Aujourd’hui, Apple a annoncé avoir racheté pour 14 milliards de dollars de ses propres actions durant les deux dernières semaines. Mais pourquoi une entreprise rachète t-elle parfois ses propres actions ? Et est-ce plutôt un bon ou un mauvais signe à propos de la santé financière de cette entreprise ? Pour comprendre cela, vous allez rentrer dans la peau d’un super créateur d’entreprise d’une société cotée en bourse. L’histoire présentée ici est très simplifiée, mais permettra de comprendre pourquoi une entreprise peut choisir de racheter ses actions, et comment ce programme de rachat peut-être interprété par le marché (effet sur les cours boursiers).

Depuis l’introduction de votre société en bourse il y a trois ans, tout semble se passer pour le mieux. Votre société réalise de beaux bénéfices chaque année, et le cours de l’action est passé de 50 euros à 110 euros. Vous avez dans les caisses de votre entreprise un beau petit trésor de guerre, accumulé au fil du temps, qui atteint désormais 100 millions d’euros (= trésorerie). Soudain, sans que vous ne sachiez trop pourquoi, le cours de l’action de votre entreprise, dont vous détenez encore 50%, s’effondre et passe à 80 euros. Vous vous dites alors : « tiens, pourquoi je n’utiliserais pas une partie du trésor de guerre de l’entreprise afin de racheter des actions à 80 euros, en attendant que cela remonte ; en plus, cela pourrait permettre de rémunérer les meilleurs employés avec des actions de l’entreprise pour les impliquer davantage encore ». Votre idée est donc que le marché n’évalue actuellement pas bien la valeur fondamentale de votre entreprise, et que c’est alors une bonne occasion pour racheter des actions. En plus, vous vous dites « tiens si je rachète des actions et que je montre ma confiance en l’entreprise, cela donnera un signal aux investisseurs comme quoi l’entreprise se porte bien, et fera remonter le cours à sa « juste valeur » ».

 

En plus de cela, un programme de rachat d’actions peut permettre de réduire les coûts d’agence, via la diminution avec le programme de rachat des divergences entre le management et les actionnaires (« moins d’actionnaires = moins de problèmes = moins de coût pour éviter les problèmes »). Enfin, un rachat d’action peut permettre d’optimiser la structure du capital de votre entreprise, c’est à dire la manière dont l’entreprise finance ses actifs par une combinaison entre dette et capitaux propres. Mais bon, restons sur la théorie la plus simple de sous-évaluation, même si empiriquement c’est un peu plus complexe que cela.

 

En 1984, Warren Buffet expliquait que lorsqu’une entreprise était dans une situation financière confortable et estimait que le cours de ses actions était bien en dessous de sa valeur fondamentale, alors le rachat d’action est la meilleure chose possible pour les actionnaires.

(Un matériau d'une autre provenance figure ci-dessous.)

/-- A slot's wait on a lost or departed home's locks fails (R95). -/
def failSlot (s : StationId) (n : SlotId) (h : Hw) : Hw :=
  let r := h.slot n
  if r.aborted ∨ ¬r.homedAt s then h
  else
    match r.state with
    | .waiting =>
      if acceptInFlight n h then
        { h with rqt := { h.rqt with answer := h.rqt.answer.map fun a => { a with failHeld := true } } }
      else endAcquire n .homeLost .none h
    | .cancelling => removeCancel n h
    | .idle | .queuedOut | .onBus | .backoff | .done => h

/-- The waits on home `s`'s locks fail; holds are kept (R95). -/
def failWaits (s : StationId) (h : Hw) : Hw := forSlots (failSlot s) h

/-- A slot's wait on a rejoined home's locks is issued again (R96). -/
def reissueSlot (s : StationId) (n : SlotId) (h : Hw) : Hw :=
  let r := h.slot n
  if r.aborted ∨ ¬r.homedAt s then h
  else
    match r.state with
    | .waiting => issueOperation n h
    | .cancelling => removeCancel n h
    | .idle | .queuedOut | .onBus | .backoff | .done => h

/-- The waits on home `s`'s locks are issued again (R96). -/
def reissueWaits (s : StationId) (h : Hw) : Hw := forSlots (reissueSlot s) h

/-! ### Outcomes of a REASSERT (R144, R159) -/

/-- The answer to a lock REASSERT: the count falls, CONFLICT revokes the hold, and the walker acts. -/
def lockReassertAnswered (t : Transaction) (r : Response) (h : Hw) : Hw :=
  let counted := lowerOutstanding 1 h
  walkerAct
    (match r with
     | .conflict => revokeByConflict t.slot t.lock counted
     | .granted | .queued | .busy | .refused _ | .done | .stale | .notWaiting | .accept | .decline =>
       counted)

/-- The answer to a closing REASSERT: DONE or STALE finishes the home; CONFLICT, which no home drives for
it, leaves the home unfinished and only the count falls (log 15). -/
def closingReassertAnswered (t : Transaction) (r : Response) (h : Hw) : Hw :=
  match r with
  | .done | .stale => walkerFinish (homeOf t.lock) h
  | .granted | .queued | .busy | .refused _ | .notWaiting | .accept | .decline | .conflict =>
    walkerAct (lowerOutstanding 1 h)

/-- A voided REASSERT: kept at the head, or given up while flushing, a closing one then returning the phase
to SENDING (R40, R144, R159). -/
def reassertVoid (t : Transaction) (h : Hw) : Hw :=
  if h.scu.flushing then
    let counted := lowerOutstanding 1 h
    if t.endFlag then
      { counted with rqt := { counted.rqt with phase := counted.rqt.phase.map fun _ => .sending } }
    else counted
  else returnPriority t h

/-- The outcome of a walker REASSERT (R144, R159). -/
def reassertOutcome (t : Transaction) (o : BusOutcome) (h : Hw) : Hw :=
  match o with
  | .void => reassertVoid t h
  | .absent => walkerDrop (homeOf t.lock) h
  | .answered r => if t.endFlag then closingReassertAnswered t r h else lockReassertAnswered t r h
  | .complete => h
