-- ==== Sys2Proof/Machine/StationCommands.lean ====
section
/-! DEFINITION. The meanings of the station commands (R131, R132, R147, R154, R171). -/

namespace Sys2Proof.Machine

/-- The port takes no access while POR_N is asserted (R180). -/
def atPort (f : Hw → Hw) (h : Hw) : Hw := if h.port.porAsserted then h else f h

/-- The command status set (R131). -/
def setStatus (c : CommandStatus) (h : Hw) : Hw := { h with scu := { h.scu with commandStatus := c } }

/-- A JOIN command taken: LISTENING, frozen, the own record SELF, the listen window started at 2P
(R132). -/
def takeJoin (h : Hw) : Hw :=
  let m := h.setMember h.id { state := .self, timer := none }
  { m with
    scu :=
      { m.scu with
        station := .listening, frozen := true, commandStatus := .taken
        listenTimer := some (Config.listenPeriods * h.period) } }

/-- JOIN: taken in OFFLINE with SRST_N released (R131). -/
def joinCommand (h : Hw) : Hw :=
  if h.scu.station = .offline ∧ ¬h.port.srstAsserted then takeJoin h else setStatus .wrongState h

/-- A LEAVE command taken: LEAVING, a rebuild ended, a flush started or the one in progress adopted
(R147). -/
def takeLeave (h : Hw) : Hw :=
  let gone : Hw :=
    { h with
      scu := { h.scu with station := .leaving, commandStatus := .taken }
      htu := { h.htu with awaited := 0, rebuildTimer := none } }
  if h.scu.flushing then gone else startFlush gone

/-- LEAVE: taken in REBUILDING and ONLINE (R131). -/
def leaveCommand (h : Hw) : Hw :=
  if h.scu.station = .rebuilding ∨ h.scu.station = .online then takeLeave h
  else setStatus .wrongState h

/-- FLUSH: taken in REBUILDING and ONLINE with the flushing flag clear (R131, R154). -/
def flushCommand (h : Hw) : Hw :=
  if mayFlush h then startFlush (setStatus .taken h) else setStatus .wrongState h

/-- JOIN (R132). -/
def execJoin (s : State) : Host.Outcome State Fault Refusal := acts (atPort joinCommand) s

/-- LEAVE (R147). -/
def execLeave (s : State) : Host.Outcome State Fault Refusal := acts (atPort leaveCommand) s

/-- FLUSH (R154). -/
def execFlush (s : State) : Host.Outcome State Fault Refusal := acts (atPort flushCommand) s

/-- RESET: a station reset in every state, the command status TAKEN (R171). -/
def execReset (s : State) : Host.Outcome State Fault Refusal := acts (atPort (stationReset .taken)) s

/-- STATION_COMMAND_INVALID: an undefined code is refused WRONG_STATE (R171). -/
def execStationCommandInvalid (_code : BitVec 3) (s : State) : Host.Outcome State Fault Refusal :=
  acts (atPort (setStatus .wrongState)) s

end Sys2Proof.Machine
end

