/-- The outcomes of a slot's ACQUIRE with a cancel requested (R85), and those of the CANCEL of a CANCELLING slot:
every answer ends the slot with its cancel result, and a void keeps the CANCEL at the head of the list (R86). The
CANCEL of a self-homed lock goes to the own home (R80), which, free, takes it by its own command (log 5). Where a
removal did not find the CANCEL, the slot ends whatever the outcome, and a voided CANCEL is given up (log 28). -/
def Obligations.CancelledAcquireOutcomes : Prop :=
  (∀ (c : Instr) (s : State) (x : Transaction) (y : BusOutcome) (q : Operation) (m : Mode)
      (cause : CancelCause), bringsOutcome c s x y → x.kind = .acquire →
      let n := x.slot
      let r := s.hw.rqt.slot n
      r.state = .onBus → r.aborted = false → r.cause = some cause → r.operation = some q →
      q.op = .acquire → q.lock = x.lock → q.mode = some m →
      let ended (t : State) (code : ResultCode) (attempts : Nat) : Prop :=
        t.hw.rqt.slot n = { r.ended with attempts := attempts }
          ∧ t.hw.cqu.queue = s.hw.cqu.queue ++ [.result n .acquire q.lock (some m) code .none]
      let failed (t : State) (code : ResultCode) (attempts : Nat) : Prop :=
        ended t code attempts ∧ t.hw.rqt.holds = withoutReservation n q.lock s.hw.rqt.holds
          ∧ t.hw.lbc.normal = s.hw.lbc.normal
      ∃ t, exec c s = .next t ∧ sameSlotsBut n s.hw.rqt t.hw.rqt
      ∧ (y ≠ .answered .queued → t.hw.htu = s.hw.htu)
      ∧ (y = .answered .granted → ended t .acquired r.attempts
          ∧ unmarked t.hw.rqt.holds =
              unmarked (updateHold n q.lock (fun e => { e with state := .held, mode := m }) s.hw.rqt.holds))
      ∧ (y = .answered .queued →
          t.hw.rqt.slot n = { r with state := .cancelling, cause := some cause, waitTimer := none }
          ∧ t.hw.rqt.holds = s.hw.rqt.holds
          ∧ (homeOf x.lock ≠ s.hw.id → t.hw.htu = s.hw.htu ∧ t.hw.lbc.normal =
              s.hw.lbc.normal ++ [{ kind := .cancel, slot := n, lock := x.lock }])
          ∧ (homeOf x.lock = s.hw.id → t.hw.lbc.normal = s.hw.lbc.normal ∧ t.hw.htu =
              received
                (.selfRequest
                  { kind := .cancel, station := s.hw.id, slot := n, index := indexOf x.lock, mode := .shared
                    tryFlag := false, endFlag := false })
                s.hw.htu))
      ∧ (y = .answered .busy → failed t .wouldBlock r.attempts)
      ∧ (y = .absent → failed t .homeAbsent r.attempts)
      ∧ (y = .answered (.refused .rebuilding) → failed t cause.result r.attempts)
      ∧ (y = .answered (.refused .waitFull) ∨ y = .answered (.refused .holdFull) ∨ y = .void →
          failed t cause.result (r.attempts + 1)))
  ∧ ∀ (c : Instr) (s : State) (x : Transaction) (y : BusOutcome) (q : Operation) (cause : CancelCause),
      bringsOutcome c s x y → x.kind = .cancel →
      let n := x.slot
      let r := s.hw.rqt.slot n
      r.state = .cancelling → r.aborted = false → r.cause = some cause → r.operation = some q →
      ∃ t, exec c s = .next t ∧ sameSlotsBut n s.hw.rqt t.hw.rqt ∧ t.hw.htu = s.hw.htu
      ∧ (y = .answered .done ∨ y = .answered .notWaiting ∨ y = .absent ∨ (y = .void ∧ r.ending = true) →
          t.hw.rqt.slot n = r.ended
          ∧ t.hw.cqu.queue = s.hw.cqu.queue ++ [.result n q.op q.lock q.mode cause.result .none]
          ∧ t.hw.rqt.holds = withoutReservation n q.lock s.hw.rqt.holds
          ∧ t.hw.lbc.normal = s.hw.lbc.normal)
      ∧ (y = .void → r.ending = false → t.hw.rqt.slot n = r
          ∧ t.hw.lbc.normal = x :: s.hw.lbc.normal
          ∧ t.hw.cqu.queue = s.hw.cqu.queue ∧ t.hw.rqt.holds = s.hw.rqt.holds)

/-- R87: the outcomes of a slot's RELEASE. -/
def Obligations.ReleaseOutcomes : Prop :=
  ∀ (c : Instr) (s : State) (x : Transaction) (y : BusOutcome) (q : Operation),
    bringsOutcome c s x y → x.kind = .release →
    let n := x.slot
    let r := s.hw.rqt.slot n
    r.state = .onBus → r.aborted = false → r.operation = some q → q.op = .release → q.lock = x.lock →
    let ended (t : State) (detail : ResultDetail) : Prop :=
      t.hw.rqt.slot n = r.ended
        ∧ t.hw.cqu.queue = s.hw.cqu.queue ++ [.result n .release q.lock
            ((findHold n q.lock s.hw.rqt.holds).map (·.mode)) .released detail]
        ∧ t.hw.rqt.holds = removeHold n q.lock s.hw.rqt.holds
        ∧ t.hw.lbc.normal = s.hw.lbc.normal
    ∃ t, exec c s = .next t ∧ sameSlotsBut n s.hw.rqt t.hw.rqt ∧ t.hw.htu = s.hw.htu
    ∧ t.hw.scu = s.hw.scu ∧ t.hw.port = s.hw.port ∧ t.hw.lbc.priority = s.hw.lbc.priority
    ∧ (y = .answered .done → ended t .plain)
    ∧ (y = .answered .stale → ended t .stale)
    ∧ (y = .absent → ended t .absent)
    ∧ (y = .void → t.hw.rqt.slot n = { r with state := .queuedOut }
        ∧ t.hw.lbc.normal = x :: s.hw.lbc.normal ∧ t.hw.rqt.holds = s.hw.rqt.holds
        ∧ t.hw.cqu.queue = s.hw.cqu.queue)

/-- R88: the outcomes of a slot's DOWNGRADE. -/
def Obligations.DowngradeOutcomes : Prop :=
  ∀ (c : Instr) (s : State) (x : Transaction) (y : BusOutcome) (q : Operation),
    bringsOutcome c s x y → x.kind = .downgrade →
    let n := x.slot
    let r := s.hw.rqt.slot n
    r.state = .onBus → r.aborted = false → r.operation = some q → q.op = .downgrade → q.lock = x.lock →
    (∃ e, findHold n q.lock s.hw.rqt.holds = some e ∧ e.state = .downgrading) →
    let ended (t : State) (code : ResultCode) (mode : Option Mode) : Prop :=
      t.hw.rqt.slot n = r.ended
        ∧ t.hw.cqu.queue = s.hw.cqu.queue ++ [.result n .downgrade q.lock mode code .none]
    let holdBecomes (t : State) (m : Mode) : Prop :=
      unmarked t.hw.rqt.holds =
        unmarked (updateHold n q.lock (fun e => { e with state := .held, mode := m }) s.hw.rqt.holds)
    ∃ t, exec c s = .next t ∧ sameSlotsBut n s.hw.rqt t.hw.rqt ∧ t.hw.htu = s.hw.htu
    ∧ t.hw.scu = s.hw.scu ∧ t.hw.port = s.hw.port
    ∧ (y = .answered .done → ended t .downgraded (some .shared) ∧ holdBecomes t .shared)
    ∧ (y = .answered .stale → ended t .holdLost none
        ∧ t.hw.rqt.holds = removeHold n q.lock s.hw.rqt.holds)
    ∧ (y = .answered (.refused .rebuilding) →
        t.hw.rqt.slot n =
            { r with
              state := .backoff
              backoffTimer := some
                (16 * s.hw.scu.backoffBase.toNat * max 1 r.attempts + 4 * s.hw.id.val) }
        ∧ t.hw.rqt.holds = s.hw.rqt.holds ∧ t.hw.cqu.queue = s.hw.cqu.queue)
    ∧ (y = .absent → ended t .homeAbsent (some .exclusive) ∧ holdBecomes t .exclusive)
    ∧ (y = .void → t.hw.rqt.slot n = { r with state := .queuedOut }
        ∧ t.hw.lbc.normal = x :: s.hw.lbc.normal ∧ t.hw.rqt.holds = s.hw.rqt.holds
        ∧ t.hw.cqu.queue = s.hw.cqu.queue)

/-! ### Serving lock transactions -/

/-- A home engaged by a lock transaction in the open observation phase takes it: LSTALL is released and the decision
recorded; no table changes (R51). -/
def Obligations.LockClaimRecordsDecision : Prop :=
  ∀ (s : State) (x : Transaction) (src : StationId), lockClaim s x src →
    ∃ t d r, exec .lockTransactionClaim s = .next t
    ∧ t.hw.htu = { s.hw.htu with decision := some d }
    ∧ d.request = { kind := x.kind, station := src, slot := x.slot, index := indexOf x.lock, mode := x.mode,
                    tryFlag := x.tryFlag, endFlag := x.endFlag }
    ∧ s.hw.lbc.record = some r
    ∧ t.hw.lbc = { s.hw.lbc with record := some { r with lstall := false } }
    ∧ t.hw.rqt = s.hw.rqt ∧ t.hw.cqu = s.hw.cqu ∧ sameOutside s.hw t.hw
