-- ==== Sys2Proof/Tests/Slice0.lean ====
section
/-! SUPPORT. Tests: the well-formedness check refuses ill-formed terms, formats and tables of the spec on fixed
values, one-step tests from the worked sequences of chapter 10, and for each statement with hypotheses a
concrete state and operands that meet them. -/

namespace Sys2Proof.Tests

open Sys2Proof.Machine

set_option Elab.async false

/-! ### Small states -/

/-- A station with ID 2 and P = 5 ms in a state, with nothing in its tables. -/
def station (st : StationState) : State :=
  { hw :=
      { State.reset.hw with
        scu := { Scu.reset 2 1 with station := st, frozen := st ≠ .offline }
        mbu := if st = .offline then .reset else Mbu.reset.setMember 2 ⟨.self, none⟩ }
    pending := [] }

/-- The station ONLINE. -/
def on : State := station .online

/-- A lock homed at station 2, or at station 5. -/
def lockOf (own : Bool) : LockId := if own then 600 else 1300

/-- A slot's record replaced. -/
def slotIs (n : SlotId) (r : SlotRecord) (s : State) : State := { s with hw := s.hw.setSlot n r }

/-- The hold table replaced. -/
def holdsAre (t : List (Nat × Hold)) (s : State) : State := { s with hw := s.hw.setHolds t }

/-- The home's tables replaced. -/
def homeIs (t : Htu) (s : State) : State := { s with hw := { s.hw with htu := t } }

/-- The normal list replaced. -/
def normalIs (l : List Transaction) (s : State) : State :=
  { s with hw := { s.hw with lbc := { s.hw.lbc with normal := l } } }

/-- The open transaction replaced. -/
def recordIs (r : TxRecord) (s : State) : State := { s with hw := setRecord r s.hw }

/-- The flushing flag set. -/
def flushing (s : State) : State :=
  { s with hw := { s.hw with scu := { s.hw.scu with flushing := true } } }

/-- An exclusive ACQUIRE of a lock. -/
def acq (l : LockId) : Operation :=
  { op := .acquire, lock := l, mode := some .exclusive, tryFlag := false, waitLimit := 0 }

/-- A slot in a state with an operation. -/
def busy (st : SlotState) (o : Operation) : SlotRecord :=
  { SlotRecord.reset with state := st, operation := some o }

/-- A hold of slot 3, without a mark. -/
def hold (l : LockId) (st : HoldState) : Hold :=
  { lock := l, slot := 3, mode := .exclusive, state := st, mark := false }

/-- A hold table of `k` holds of slot 3, on locks 0 to `k - 1`. -/
def fullTable (k : Nat) : List (Nat × Hold) :=
  (List.range k).map fun i => (i, hold (Fin.ofNat 4096 i) .held)

/-- The record of a transaction won by station `w`, its words read. -/
def carried (w : StationId) (role : Role) (x : Transaction) (phase : BusPhase) : TxRecord :=
  { openedRecord w .normal (if role = .initiator then some x else none) with
    role, words := some (requestWord0 w x, requestWord1 x), phase }

/-- The record of a transaction at completion, with what its outcome is settled from. -/
def ending (w : StationId) (role : Role) (x : Transaction) (y : BusOutcome) : TxRecord :=
  let r := { carried w role x .completion with presence := some 0 }
  match y with
  | .void => { r with voidSeen := true }
  | .absent => { r with responded := some false }
  | .answered z => { r with responded := some true, response := some z }
  | .complete => { r with responded := some false }

/-- Lines with a few asserted. -/
def ldat (w : Word) : Lines := { idleLines with ldat := w, lpar := parityOf w }
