/-- The end of a purge is its closing, the evaluations, and what follows a purge of a rebuild expiry. -/
theorem endPurge_closed (g : Purge) (h : Hw) :
    endPurge g h = continueRebuild g (evaluateTouched g.touched (purgeClosed g h)) := by
  rw [endPurge, queueEvict_eq_evictQueued,
    refill_eq_refilled Config.postedLimit (evictQueued g h) (by unfold Config.postedLimit; omega)]
  rfl

theorem exec_purgeEnd (hp : s.hw.htu.purge = some g) :
    exec .purgeEnd s = .next { s with hw := takeWaiting s.hw.htu.claims.length (endPurge g s.hw) } := by
  show acts finishPurge s = _
  simp only [acts_eq, finishPurge, hp]

theorem exec_purgeEnd_idle (hp : s.hw.htu.purge = some g) (hc : s.hw.htu.claims = []) :
    exec .purgeEnd s = .next { s with hw := endPurge g s.hw } := by
  rw [exec_purgeEnd hp, hc]
  rfl

theorem continueRebuild_not (hr : g.rebuild = false) (h : Hw) : continueRebuild g h = h := by
  simp [continueRebuild, hr]

theorem continueRebuild_last (hr : g.rebuild = true) (hl : g.rest = []) (h : Hw) :
    continueRebuild g h = endRebuild (raiseEvent (.rebuildEvicted g.station) h) := by
  simp [continueRebuild, hr, hl]

theorem continueRebuild_next (hr : g.rebuild = true) {p : StationId} {rest : List StationId} (hl : g.rest = p :: rest)
    (h : Hw) : continueRebuild g h = startPurge p true true rest (raiseEvent (.rebuildEvicted g.station) h) := by
  simp [continueRebuild, hr, hl]

/-! ### The claims that waited (R23, R53) -/

theorem claimsReady_engaged (he : h.htu.engaged ≠ .free) : claimsReady h := fun hf => absurd hf he

theorem startPurge_engaged (p : StationId) (ev rb : Bool) (rest : List StationId) (h : Hw) :
    (startPurge p ev rb rest h).htu.engaged = .purge := by
  obtain ⟨k, he, -⟩ := startPurge_walked (h := h) p ev rb rest
  rw [he]
  rfl

theorem claimsReady_endRebuild (hr : claimsReady h) : claimsReady (endRebuild h) := by
  unfold endRebuild
  split
  · intro _ _
    simp
  · exact hr

theorem claimsReady_continueRebuild (hr : claimsReady h) : claimsReady (continueRebuild g h) := by
  unfold continueRebuild
  split
  · dsimp only
    split
    · exact claimsReady_engaged (by simp [startPurge_engaged])
    · exact claimsReady_endRebuild (claimsReady_table.raiseEvent _ hr)
  · exact hr

theorem claimsReady_endPurge (he : .rebuildExpiry ∈ h.htu.claims → h.htu.rebuildTimer = none) :
    claimsReady (endPurge g h) := by
  obtain ⟨-, -, -, -, -, hc, -, ht, -⟩ := purgeClosed_frame g h
  rw [endPurge_closed]
  have hr : claimsReady (purgeClosed g h) := fun _ => by rwa [hc, ht]
  exact claimsReady_continueRebuild (claimsReady_table.evaluateTouched _ hr rfl).1

theorem purgeEnd_takesWaiting (hp : s.hw.htu.purge = some g)
    (he : .rebuildExpiry ∈ s.hw.htu.claims → s.hw.htu.rebuildTimer = none) : takesWaiting .purgeEnd s [] := by
  have hb : endPurge g s.hw = behind s.hw.htu.claims (endPurge g (bare s.hw)) := by
    rw [← endPurge_behind, behind_bare]
  have hs := exec_purgeEnd hp
  rw [hb] at hs
  exact takesWaiting_of_freed (hb ▸ claimsReady_endPurge he)
    (exec_purgeEnd_idle (s := s.withClaims []) hp rfl) hs

/-! ### With an empty backlog, and no lock stalled or waited for -/

theorem evictQueued_htu (g : Purge) (h : Hw) : (evictQueued g h).htu = h.htu := by
  rw [← queueEvict_eq_evictQueued, PurgeKept.queueEvict_htu]

theorem purgeClosed_of_empty (hb : h.htu.backlog = []) :
    purgeClosed g h = (evictQueued g h).setHtu { h.htu with purge := none, engaged := .free } := by
  rw [purgeClosed, refilled_of_empty (evictQueued g h) (by rwa [evictQueued_htu]), evictQueued_htu]
  rfl
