-- ==== Sys2Proof/Machine/Dispatch.lean ====
section
/-! DEFINITION. One arm per constructor of `Instr`: the dispatch of R134, with the cursor's commands beside it (R97). -/

namespace Sys2Proof.Machine

/-- The meaning of an instruction. -/
def exec (i : Instr) (s : State) : Host.Outcome State Fault Refusal :=
  match i with
  | .numSc0 d => Sys2Proof.Machine.execNumSc0 d s
  | .numSc1 d => Sys2Proof.Machine.execNumSc1 d s
  | .numSc2 d => Sys2Proof.Machine.execNumSc2 d s
  | .alnumSc0 d => Sys2Proof.Machine.execAlnumSc0 d s
  | .alnumSc1 d => Sys2Proof.Machine.execAlnumSc1 d s
  | .alnumSc2 d => Sys2Proof.Machine.execAlnumSc2 d s
  | .byteSc0 bs => Sys2Proof.Machine.execByteSc0 bs s
  | .byteSc1 bs => Sys2Proof.Machine.execByteSc1 bs s
  | .byteSc2 bs => Sys2Proof.Machine.execByteSc2 bs s
  | .kanjiSc0 ks => Sys2Proof.Machine.execKanjiSc0 ks s
  | .kanjiSc1 ks => Sys2Proof.Machine.execKanjiSc1 ks s
  | .kanjiSc2 ks => Sys2Proof.Machine.execKanjiSc2 ks s
  | .eci7 v => Sys2Proof.Machine.execEci7 v s
  | .eci14 v => Sys2Proof.Machine.execEci14 v s
  | .eci21 v => Sys2Proof.Machine.execEci21 v s
  | .eciBad => Sys2Proof.Machine.execEciBad s
  | .term => Sys2Proof.Machine.execTerm s
  | .rsvd3 => Sys2Proof.Machine.execRsvd3 s
  | .rsvd5 => Sys2Proof.Machine.execRsvd5 s
  | .rsvd6 => Sys2Proof.Machine.execRsvd6 s
  | .rsvd9 => Sys2Proof.Machine.execRsvd9 s
  | .rsvd10 => Sys2Proof.Machine.execRsvd10 s
  | .rsvd11 => Sys2Proof.Machine.execRsvd11 s
  | .rsvd12 => Sys2Proof.Machine.execRsvd12 s
  | .rsvd13 => Sys2Proof.Machine.execRsvd13 s
  | .rsvd14 => Sys2Proof.Machine.execRsvd14 s
  | .rsvd15 => Sys2Proof.Machine.execRsvd15 s
  | .bcRead n => Sys2Proof.Machine.execBcRead n s
  | .bcAvail => Sys2Proof.Machine.execBcAvail s

end Sys2Proof.Machine
end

« When companies with outstanding businesses and comfortable financial positions find their shares selling far below intrinsic value in the marketplace, no alternative action can benefit shareholders as surely as repurchases. » Warren Buffet

 

Mais pourtant, suite à la mise en place de votre programme de rachat d’actions, et à votre grande surprise, le cours de l’action de votre entreprise dégringole. Il existe en effet deux théories opposées à propos de l’impact d’un programme de rachat d’action sur le cours boursier. La première théorie, celle sur laquelle vous vous étiez basée, est celle de la « sous-évaluation » (« undervaluation theory »). Mais il en existe aussi une autre, celle du signal négatif (« negative outlook theory »). Selon cette théorie, un rachat d’action ne montre pas la bonne santé d’une entreprise, mais au contraire un manque total d’inspiration et de projets, car au lieu d’investir ce trésor de guerre pour assurer le développement futur de l’entreprise (recherche et développement, investissement physique, nouveaux projets…), l’entreprise n’a aucune idée et préfère juste racheter des actions (processus qui ne crée pas de valeur directement).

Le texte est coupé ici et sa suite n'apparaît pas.